Cantril recognizes that in 1938 premonitions of an untellably terrible time to come were haunting Americans (just as they haunted much of the world); he notes that listeners who tuned in during the programme were very much more likely to be fooled than listeners aware from the first that the broadcast was a regular instalment in Welles's Mercury Theatre on the Air anthology series; and he emphasizes the relative newness of radio. He makes it clear, all the same, that many listeners were singularly quick to misunderstand what they heard (during the station-break, for instance, the announcer clearly states that those who have tuned in "are listening to a CBS presentation of Orson Welles and the Mercury Theatre on the air in an original dramatization of War of the Worlds by H G Wells"; when the story resumes after the break, three days have declaredly passed).

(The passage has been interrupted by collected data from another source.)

/-! ### Registers in a row -/

theorem Lane.fill_fold_pc (ps : List (Word × Nat)) (r : Nat) (l : Lane) :
    (ps.foldl (fun (l : Lane) p => l.setReg (r + p.2) p.1) l).pc = l.pc := by
  induction ps generalizing l with
  | nil => rfl
  | cons p ps ih => simp [ih]
@[simp] theorem Lane.fillRegs_pc (r : Nat) (vs : List Word) : (l.fillRegs r vs).pc = l.pc := Lane.fill_fold_pc _ _ _
@[simp] theorem Lane.emptyRegs_pc (rs : List Nat) : (l.emptyRegs rs).pc = l.pc := by
  unfold Lane.emptyRegs
  induction rs generalizing l with
  | nil => rfl
  | cons r rs ih => simp [ih]
theorem Lane.fill_fold_lc (ps : List (Word × Nat)) (r : Nat) (l : Lane) :
    (ps.foldl (fun (l : Lane) p => l.setReg (r + p.2) p.1) l).lc = l.lc := by
  induction ps generalizing l with
  | nil => rfl
  | cons p ps ih => simp [ih]
@[simp] theorem Lane.fillRegs_lc (r : Nat) (vs : List Word) : (l.fillRegs r vs).lc = l.lc := Lane.fill_fold_lc _ _ _
@[simp] theorem Lane.emptyRegs_lc (rs : List Nat) : (l.emptyRegs rs).lc = l.lc := by
  unfold Lane.emptyRegs
  induction rs generalizing l with
  | nil => rfl
  | cons r rs ih => simp [ih]
theorem Lane.fill_fold_loops (ps : List (Word × Nat)) (r : Nat) (l : Lane) :
    (ps.foldl (fun (l : Lane) p => l.setReg (r + p.2) p.1) l).loops = l.loops := by
  induction ps generalizing l with
  | nil => rfl
  | cons p ps ih => simp [ih]
@[simp] theorem Lane.fillRegs_loops (r : Nat) (vs : List Word) : (l.fillRegs r vs).loops = l.loops := Lane.fill_fold_loops _ _ _
@[simp] theorem Lane.emptyRegs_loops (rs : List Nat) : (l.emptyRegs rs).loops = l.loops := by
  unfold Lane.emptyRegs
  induction rs generalizing l with
  | nil => rfl
  | cons r rs ih => simp [ih]
theorem Lane.fill_fold_fflags (ps : List (Word × Nat)) (r : Nat) (l : Lane) :
    (ps.foldl (fun (l : Lane) p => l.setReg (r + p.2) p.1) l).fflags = l.fflags := by
  induction ps generalizing l with
  | nil => rfl
  | cons p ps ih => simp [ih]
@[simp] theorem Lane.fillRegs_fflags (r : Nat) (vs : List Word) : (l.fillRegs r vs).fflags = l.fflags := Lane.fill_fold_fflags _ _ _
@[simp] theorem Lane.emptyRegs_fflags (rs : List Nat) : (l.emptyRegs rs).fflags = l.fflags := by
  unfold Lane.emptyRegs
  induction rs generalizing l with
  | nil => rfl
  | cons r rs ih => simp [ih]
theorem Lane.fill_fold_rm (ps : List (Word × Nat)) (r : Nat) (l : Lane) :
    (ps.foldl (fun (l : Lane) p => l.setReg (r + p.2) p.1) l).rm = l.rm := by
  induction ps generalizing l with
  | nil => rfl
  | cons p ps ih => simp [ih]
@[simp] theorem Lane.fillRegs_rm (r : Nat) (vs : List Word) : (l.fillRegs r vs).rm = l.rm := Lane.fill_fold_rm _ _ _
@[simp] theorem Lane.emptyRegs_rm (rs : List Nat) : (l.emptyRegs rs).rm = l.rm := by
  unfold Lane.emptyRegs
  induction rs generalizing l with
  | nil => rfl
  | cons r rs ih => simp [ih]
theorem Lane.fill_fold_te (ps : List (Word × Nat)) (r : Nat) (l : Lane) :
    (ps.foldl (fun (l : Lane) p => l.setReg (r + p.2) p.1) l).te = l.te := by
  induction ps generalizing l with
  | nil => rfl
  | cons p ps ih => simp [ih]
@[simp] theorem Lane.fillRegs_te (r : Nat) (vs : List Word) : (l.fillRegs r vs).te = l.te := Lane.fill_fold_te _ _ _
@[simp] theorem Lane.emptyRegs_te (rs : List Nat) : (l.emptyRegs rs).te = l.te := by
  unfold Lane.emptyRegs
  induction rs generalizing l with
  | nil => rfl
  | cons r rs ih => simp [ih]
theorem Lane.fill_fold_tsUser (ps : List (Word × Nat)) (r : Nat) (l : Lane) :
    (ps.foldl (fun (l : Lane) p => l.setReg (r + p.2) p.1) l).tsUser = l.tsUser := by
  induction ps generalizing l with
  | nil => rfl
  | cons p ps ih => simp [ih]
@[simp] theorem Lane.fillRegs_tsUser (r : Nat) (vs : List Word) : (l.fillRegs r vs).tsUser = l.tsUser := Lane.fill_fold_tsUser _ _ _
@[simp] theorem Lane.emptyRegs_tsUser (rs : List Nat) : (l.emptyRegs rs).tsUser = l.tsUser := by
  unfold Lane.emptyRegs
  induction rs generalizing l with
  | nil => rfl
  | cons r rs ih => simp [ih]
theorem Lane.fill_fold_tsKill (ps : List (Word × Nat)) (r : Nat) (l : Lane) :
    (ps.foldl (fun (l : Lane) p => l.setReg (r + p.2) p.1) l).tsKill = l.tsKill := by
  induction ps generalizing l with
  | nil => rfl
  | cons p ps ih => simp [ih]
@[simp] theorem Lane.fillRegs_tsKill (r : Nat) (vs : List Word) : (l.fillRegs r vs).tsKill = l.tsKill := Lane.fill_fold_tsKill _ _ _
@[simp] theorem Lane.emptyRegs_tsKill (rs : List Nat) : (l.emptyRegs rs).tsKill = l.tsKill := by
  unfold Lane.emptyRegs
  induction rs generalizing l with
  | nil => rfl
  | cons r rs ih => simp [ih]
theorem Lane.fill_fold_tsCode (ps : List (Word × Nat)) (r : Nat) (l : Lane) :
    (ps.foldl (fun (l : Lane) p => l.setReg (r + p.2) p.1) l).tsCode = l.tsCode := by
  induction ps generalizing l with
  | nil => rfl
  | cons p ps ih => simp [ih]
@[simp] theorem Lane.fillRegs_tsCode (r : Nat) (vs : List Word) : (l.fillRegs r vs).tsCode = l.tsCode := Lane.fill_fold_tsCode _ _ _
@[simp] theorem Lane.emptyRegs_tsCode (rs : List Nat) : (l.emptyRegs rs).tsCode = l.tsCode := by
  unfold Lane.emptyRegs
  induction rs generalizing l with
  | nil => rfl
  | cons r rs ih => simp [ih]
theorem Lane.fill_fold_st (ps : List (Word × Nat)) (r : Nat) (l : Lane) :
    (ps.foldl (fun (l : Lane) p => l.setReg (r + p.2) p.1) l).st = l.st := by
  induction ps generalizing l with
  | nil => rfl
  | cons p ps ih => simp [ih]
@[simp] theorem Lane.fillRegs_st (r : Nat) (vs : List Word) : (l.fillRegs r vs).st = l.st := Lane.fill_fold_st _ _ _
@[simp] theorem Lane.emptyRegs_st (rs : List Nat) : (l.emptyRegs rs).st = l.st := by
  unfold Lane.emptyRegs
  induction rs generalizing l with
  | nil => rfl
  | cons r rs ih => simp [ih]
theorem Lane.fill_fold_priv (ps : List (Word × Nat)) (r : Nat) (l : Lane) :
    (ps.foldl (fun (l : Lane) p => l.setReg (r + p.2) p.1) l).priv = l.priv := by
  induction ps generalizing l with
  | nil => rfl
  | cons p ps ih => simp [ih]
@[simp] theorem Lane.fillRegs_priv (r : Nat) (vs : List Word) : (l.fillRegs r vs).priv = l.priv := Lane.fill_fold_priv _ _ _
@[simp] theorem Lane.emptyRegs_priv (rs : List Nat) : (l.emptyRegs rs).priv = l.priv := by
  unfold Lane.emptyRegs
  induction rs generalizing l with
  | nil => rfl
  | cons r rs ih => simp [ih]
theorem Lane.fill_fold_triggered (ps : List (Word × Nat)) (r : Nat) (l : Lane) :
    (ps.foldl (fun (l : Lane) p => l.setReg (r + p.2) p.1) l).triggered = l.triggered := by
  induction ps generalizing l with
  | nil => rfl
  | cons p ps ih => simp [ih]
@[simp] theorem Lane.fillRegs_triggered (r : Nat) (vs : List Word) : (l.fillRegs r vs).triggered = l.triggered := Lane.fill_fold_triggered _ _ _
@[simp] theorem Lane.emptyRegs_triggered (rs : List Nat) : (l.emptyRegs rs).triggered = l.triggered := by
  unfold Lane.emptyRegs
  induction rs generalizing l with
  | nil => rfl
  | cons r rs ih => simp [ih]
theorem Lane.fill_fold_trigDue (ps : List (Word × Nat)) (r : Nat) (l : Lane) :
    (ps.foldl (fun (l : Lane) p => l.setReg (r + p.2) p.1) l).trigDue = l.trigDue := by
  induction ps generalizing l with
  | nil => rfl
  | cons p ps ih => simp [ih]
@[simp] theorem Lane.fillRegs_trigDue (r : Nat) (vs : List Word) : (l.fillRegs r vs).trigDue = l.trigDue := Lane.fill_fold_trigDue _ _ _
@[simp] theorem Lane.emptyRegs_trigDue (rs : List Nat) : (l.emptyRegs rs).trigDue = l.trigDue := by
  unfold Lane.emptyRegs
  induction rs generalizing l with
  | nil => rfl
  | cons r rs ih => simp [ih]
theorem Lane.fill_fold_spec (ps : List (Word × Nat)) (r : Nat) (l : Lane) :
    (ps.foldl (fun (l : Lane) p => l.setReg (r + p.2) p.1) l).spec = l.spec := by
  induction ps generalizing l with
  | nil => rfl
  | cons p ps ih => simp [ih]
@[simp] theorem Lane.fillRegs_spec (r : Nat) (vs : List Word) : (l.fillRegs r vs).spec = l.spec := Lane.fill_fold_spec _ _ _
@[simp] theorem Lane.emptyRegs_spec (rs : List Nat) : (l.emptyRegs rs).spec = l.spec := by
  unfold Lane.emptyRegs
  induction rs generalizing l with
  | nil => rfl
  | cons r rs ih => simp [ih]
theorem Lane.fill_fold_hx (ps : List (Word × Nat)) (r : Nat) (l : Lane) :
    (ps.foldl (fun (l : Lane) p => l.setReg (r + p.2) p.1) l).hx = l.hx := by
  induction ps generalizing l with
  | nil => rfl
  | cons p ps ih => simp [ih]
@[simp] theorem Lane.fillRegs_hx (r : Nat) (vs : List Word) : (l.fillRegs r vs).hx = l.hx := Lane.fill_fold_hx _ _ _
@[simp] theorem Lane.emptyRegs_hx (rs : List Nat) : (l.emptyRegs rs).hx = l.hx := by
  unfold Lane.emptyRegs
  induction rs generalizing l with
  | nil => rfl
  | cons r rs ih => simp [ih]
theorem Lane.fill_fold_xout (ps : List (Word × Nat)) (r : Nat) (l : Lane) :
    (ps.foldl (fun (l : Lane) p => l.setReg (r + p.2) p.1) l).xout = l.xout := by
  induction ps generalizing l with
  | nil => rfl
  | cons p ps ih => simp [ih]
@[simp] theorem Lane.fillRegs_xout (r : Nat) (vs : List Word) : (l.fillRegs r vs).xout = l.xout := Lane.fill_fold_xout _ _ _
@[simp] theorem Lane.emptyRegs_xout (rs : List Nat) : (l.emptyRegs rs).xout = l.xout := by
  unfold Lane.emptyRegs
  induction rs generalizing l with
  | nil => rfl
  | cons r rs ih => simp [ih]
theorem Lane.fill_fold_pend (ps : List (Word × Nat)) (r : Nat) (l : Lane) :
    (ps.foldl (fun (l : Lane) p => l.setReg (r + p.2) p.1) l).pend = l.pend := by
  induction ps generalizing l with
  | nil => rfl
  | cons p ps ih => simp [ih]
@[simp] theorem Lane.fillRegs_pend (r : Nat) (vs : List Word) : (l.fillRegs r vs).pend = l.pend := Lane.fill_fold_pend _ _ _
@[simp] theorem Lane.emptyRegs_pend (rs : List Nat) : (l.emptyRegs rs).pend = l.pend := by
  unfold Lane.emptyRegs
  induction rs generalizing l with
  | nil => rfl
  | cons r rs ih => simp [ih]
theorem Lane.fill_fold_mon (ps : List (Word × Nat)) (r : Nat) (l : Lane) :
    (ps.foldl (fun (l : Lane) p => l.setReg (r + p.2) p.1) l).mon = l.mon := by
  induction ps generalizing l with
  | nil => rfl
  | cons p ps ih => simp [ih]
@[simp] theorem Lane.fillRegs_mon (r : Nat) (vs : List Word) : (l.fillRegs r vs).mon = l.mon := Lane.fill_fold_mon _ _ _
@[simp] theorem Lane.emptyRegs_mon (rs : List Nat) : (l.emptyRegs rs).mon = l.mon := by
  unfold Lane.emptyRegs
  induction rs generalizing l with
  | nil => rfl
  | cons r rs ih => simp [ih]
theorem Lane.fill_fold_cq (ps : List (Word × Nat)) (r : Nat) (l : Lane) :
    (ps.foldl (fun (l : Lane) p => l.setReg (r + p.2) p.1) l).cq = l.cq := by
  induction ps generalizing l with
  | nil => rfl
  | cons p ps ih => simp [ih]
@[simp] theorem Lane.fillRegs_cq (r : Nat) (vs : List Word) : (l.fillRegs r vs).cq = l.cq := Lane.fill_fold_cq _ _ _
@[simp] theorem Lane.emptyRegs_cq (rs : List Nat) : (l.emptyRegs rs).cq = l.cq := by
  unfold Lane.emptyRegs
  induction rs generalizing l with
  | nil => rfl
  | cons r rs ih => simp [ih]
theorem Lane.fill_fold_owed (ps : List (Word × Nat)) (r : Nat) (l : Lane) :
    (ps.foldl (fun (l : Lane) p => l.setReg (r + p.2) p.1) l).owed = l.owed := by
  induction ps generalizing l with
  | nil => rfl
  | cons p ps ih => simp [ih]
@[simp] theorem Lane.fillRegs_owed (r : Nat) (vs : List Word) : (l.fillRegs r vs).owed = l.owed := Lane.fill_fold_owed _ _ _
@[simp] theorem Lane.emptyRegs_owed (rs : List Nat) : (l.emptyRegs rs).owed = l.owed := by
  unfold Lane.emptyRegs
  induction rs generalizing l with
  | nil => rfl
  | cons r rs ih => simp [ih]
theorem Lane.fill_fold_owedBad (ps : List (Word × Nat)) (r : Nat) (l : Lane) :
    (ps.foldl (fun (l : Lane) p => l.setReg (r + p.2) p.1) l).owedBad = l.owedBad := by
  induction ps generalizing l with
  | nil => rfl
  | cons p ps ih => simp [ih]
@[simp] theorem Lane.fillRegs_owedBad (r : Nat) (vs : List Word) : (l.fillRegs r vs).owedBad = l.owedBad := Lane.fill_fold_owedBad _ _ _
@[simp] theorem Lane.emptyRegs_owedBad (rs : List Nat) : (l.emptyRegs rs).owedBad = l.owedBad := by
  unfold Lane.emptyRegs
  induction rs generalizing l with
  | nil => rfl
  | cons r rs ih => simp [ih]
theorem Lane.fill_fold_stopped (ps : List (Word × Nat)) (r : Nat) (l : Lane) :
    (ps.foldl (fun (l : Lane) p => l.setReg (r + p.2) p.1) l).stopped = l.stopped := by
  induction ps generalizing l with
  | nil => rfl
  | cons p ps ih => simp [ih]
@[simp] theorem Lane.fillRegs_stopped (r : Nat) (vs : List Word) : (l.fillRegs r vs).stopped = l.stopped := Lane.fill_fold_stopped _ _ _
@[simp] theorem Lane.emptyRegs_stopped (rs : List Nat) : (l.emptyRegs rs).stopped = l.stopped := by
  unfold Lane.emptyRegs
  induction rs generalizing l with
  | nil => rfl
  | cons r rs ih => simp [ih]
theorem Lane.fill_fold_stepping (ps : List (Word × Nat)) (r : Nat) (l : Lane) :
    (ps.foldl (fun (l : Lane) p => l.setReg (r + p.2) p.1) l).stepping = l.stepping := by
  induction ps generalizing l with
  | nil => rfl
  | cons p ps ih => simp [ih]
@[simp] theorem Lane.fillRegs_stepping (r : Nat) (vs : List Word) : (l.fillRegs r vs).stepping = l.stepping := Lane.fill_fold_stepping _ _ _
@[simp] theorem Lane.emptyRegs_stepping (rs : List Nat) : (l.emptyRegs rs).stepping = l.stepping := by
  unfold Lane.emptyRegs
  induction rs generalizing l with
  | nil => rfl
  | cons r rs ih => simp [ih]
theorem Lane.fill_fold_stepTrap (ps : List (Word × Nat)) (r : Nat) (l : Lane) :
    (ps.foldl (fun (l : Lane) p => l.setReg (r + p.2) p.1) l).stepTrap = l.stepTrap := by
  induction ps generalizing l with
  | nil => rfl
  | cons p ps ih => simp [ih]
@[simp] theorem Lane.fillRegs_stepTrap (r : Nat) (vs : List Word) : (l.fillRegs r vs).stepTrap = l.stepTrap := Lane.fill_fold_stepTrap _ _ _
@[simp] theorem Lane.emptyRegs_stepTrap (rs : List Nat) : (l.emptyRegs rs).stepTrap = l.stepTrap := by
  unfold Lane.emptyRegs
  induction rs generalizing l with
  | nil => rfl
  | cons r rs ih => simp [ih]
theorem Lane.fill_fold_stepDue (ps : List (Word × Nat)) (r : Nat) (l : Lane) :
    (ps.foldl (fun (l : Lane) p => l.setReg (r + p.2) p.1) l).stepDue = l.stepDue := by
  induction ps generalizing l with
  | nil => rfl
  | cons p ps ih => simp [ih]
@[simp] theorem Lane.fillRegs_stepDue (r : Nat) (vs : List Word) : (l.fillRegs r vs).stepDue = l.stepDue := Lane.fill_fold_stepDue _ _ _
@[simp] theorem Lane.emptyRegs_stepDue (rs : List Nat) : (l.emptyRegs rs).stepDue = l.stepDue := by
  unfold Lane.emptyRegs
  induction rs generalizing l with
  | nil => rfl
  | cons r rs ih => simp [ih]
theorem Lane.fill_fold_cmpSkip (ps : List (Word × Nat)) (r : Nat) (l : Lane) :
    (ps.foldl (fun (l : Lane) p => l.setReg (r + p.2) p.1) l).cmpSkip = l.cmpSkip := by
  induction ps generalizing l with
  | nil => rfl
  | cons p ps ih => simp [ih]
@[simp] theorem Lane.fillRegs_cmpSkip (r : Nat) (vs : List Word) : (l.fillRegs r vs).cmpSkip = l.cmpSkip := Lane.fill_fold_cmpSkip _ _ _
@[simp] theorem Lane.emptyRegs_cmpSkip (rs : List Nat) : (l.emptyRegs rs).cmpSkip = l.cmpSkip := by
  unfold Lane.emptyRegs
  induction rs generalizing l with
  | nil => rfl
  | cons r rs ih => simp [ih]
theorem Lane.fill_fold_since (ps : List (Word × Nat)) (r : Nat) (l : Lane) :
    (ps.foldl (fun (l : Lane) p => l.setReg (r + p.2) p.1) l).since = l.since := by
  induction ps generalizing l with
  | nil => rfl
  | cons p ps ih => simp [ih]
@[simp] theorem Lane.fillRegs_since (r : Nat) (vs : List Word) : (l.fillRegs r vs).since = l.since := Lane.fill_fold_since _ _ _
@[simp] theorem Lane.emptyRegs_since (rs : List Nat) : (l.emptyRegs rs).since = l.since := by
  unfold Lane.emptyRegs
  induction rs generalizing l with
  | nil => rfl
  | cons r rs ih => simp [ih]
theorem Lane.fill_fold_token (ps : List (Word × Nat)) (r : Nat) (l : Lane) :
    (ps.foldl (fun (l : Lane) p => l.setReg (r + p.2) p.1) l).token = l.token := by
  induction ps generalizing l with
  | nil => rfl
  | cons p ps ih => simp [ih]
@[simp] theorem Lane.fillRegs_token (r : Nat) (vs : List Word) : (l.fillRegs r vs).token = l.token := Lane.fill_fold_token _ _ _
@[simp] theorem Lane.emptyRegs_token (rs : List Nat) : (l.emptyRegs rs).token = l.token := by
  unfold Lane.emptyRegs
  induction rs generalizing l with
  | nil => rfl
  | cons r rs ih => simp [ih]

Cantril's subsequent analysis focuses on the mechanisms and dynamics of listener behaviour in general. [JC]
see also: The Night that Panicked America.
Albert Hadley Cantril
born Hyrum, Utah: 16 June 1906
died Princeton, New Jersey: May 1969
works
- The Invasion from Mars: A Study in the Psychology of Panic: With the Complete Script of the Famous Orson Welles Broadcast (Princeton, New Jersey: Princeton University Press, 1940) "with the assistance of Hazel Gaudet and Herta Herzog" [nonfiction: containing Howard Koch's script of the radio broadcast: hb/stills from H G Wells's Things to Come (1936) plus photos of Orson Welles during broadcast]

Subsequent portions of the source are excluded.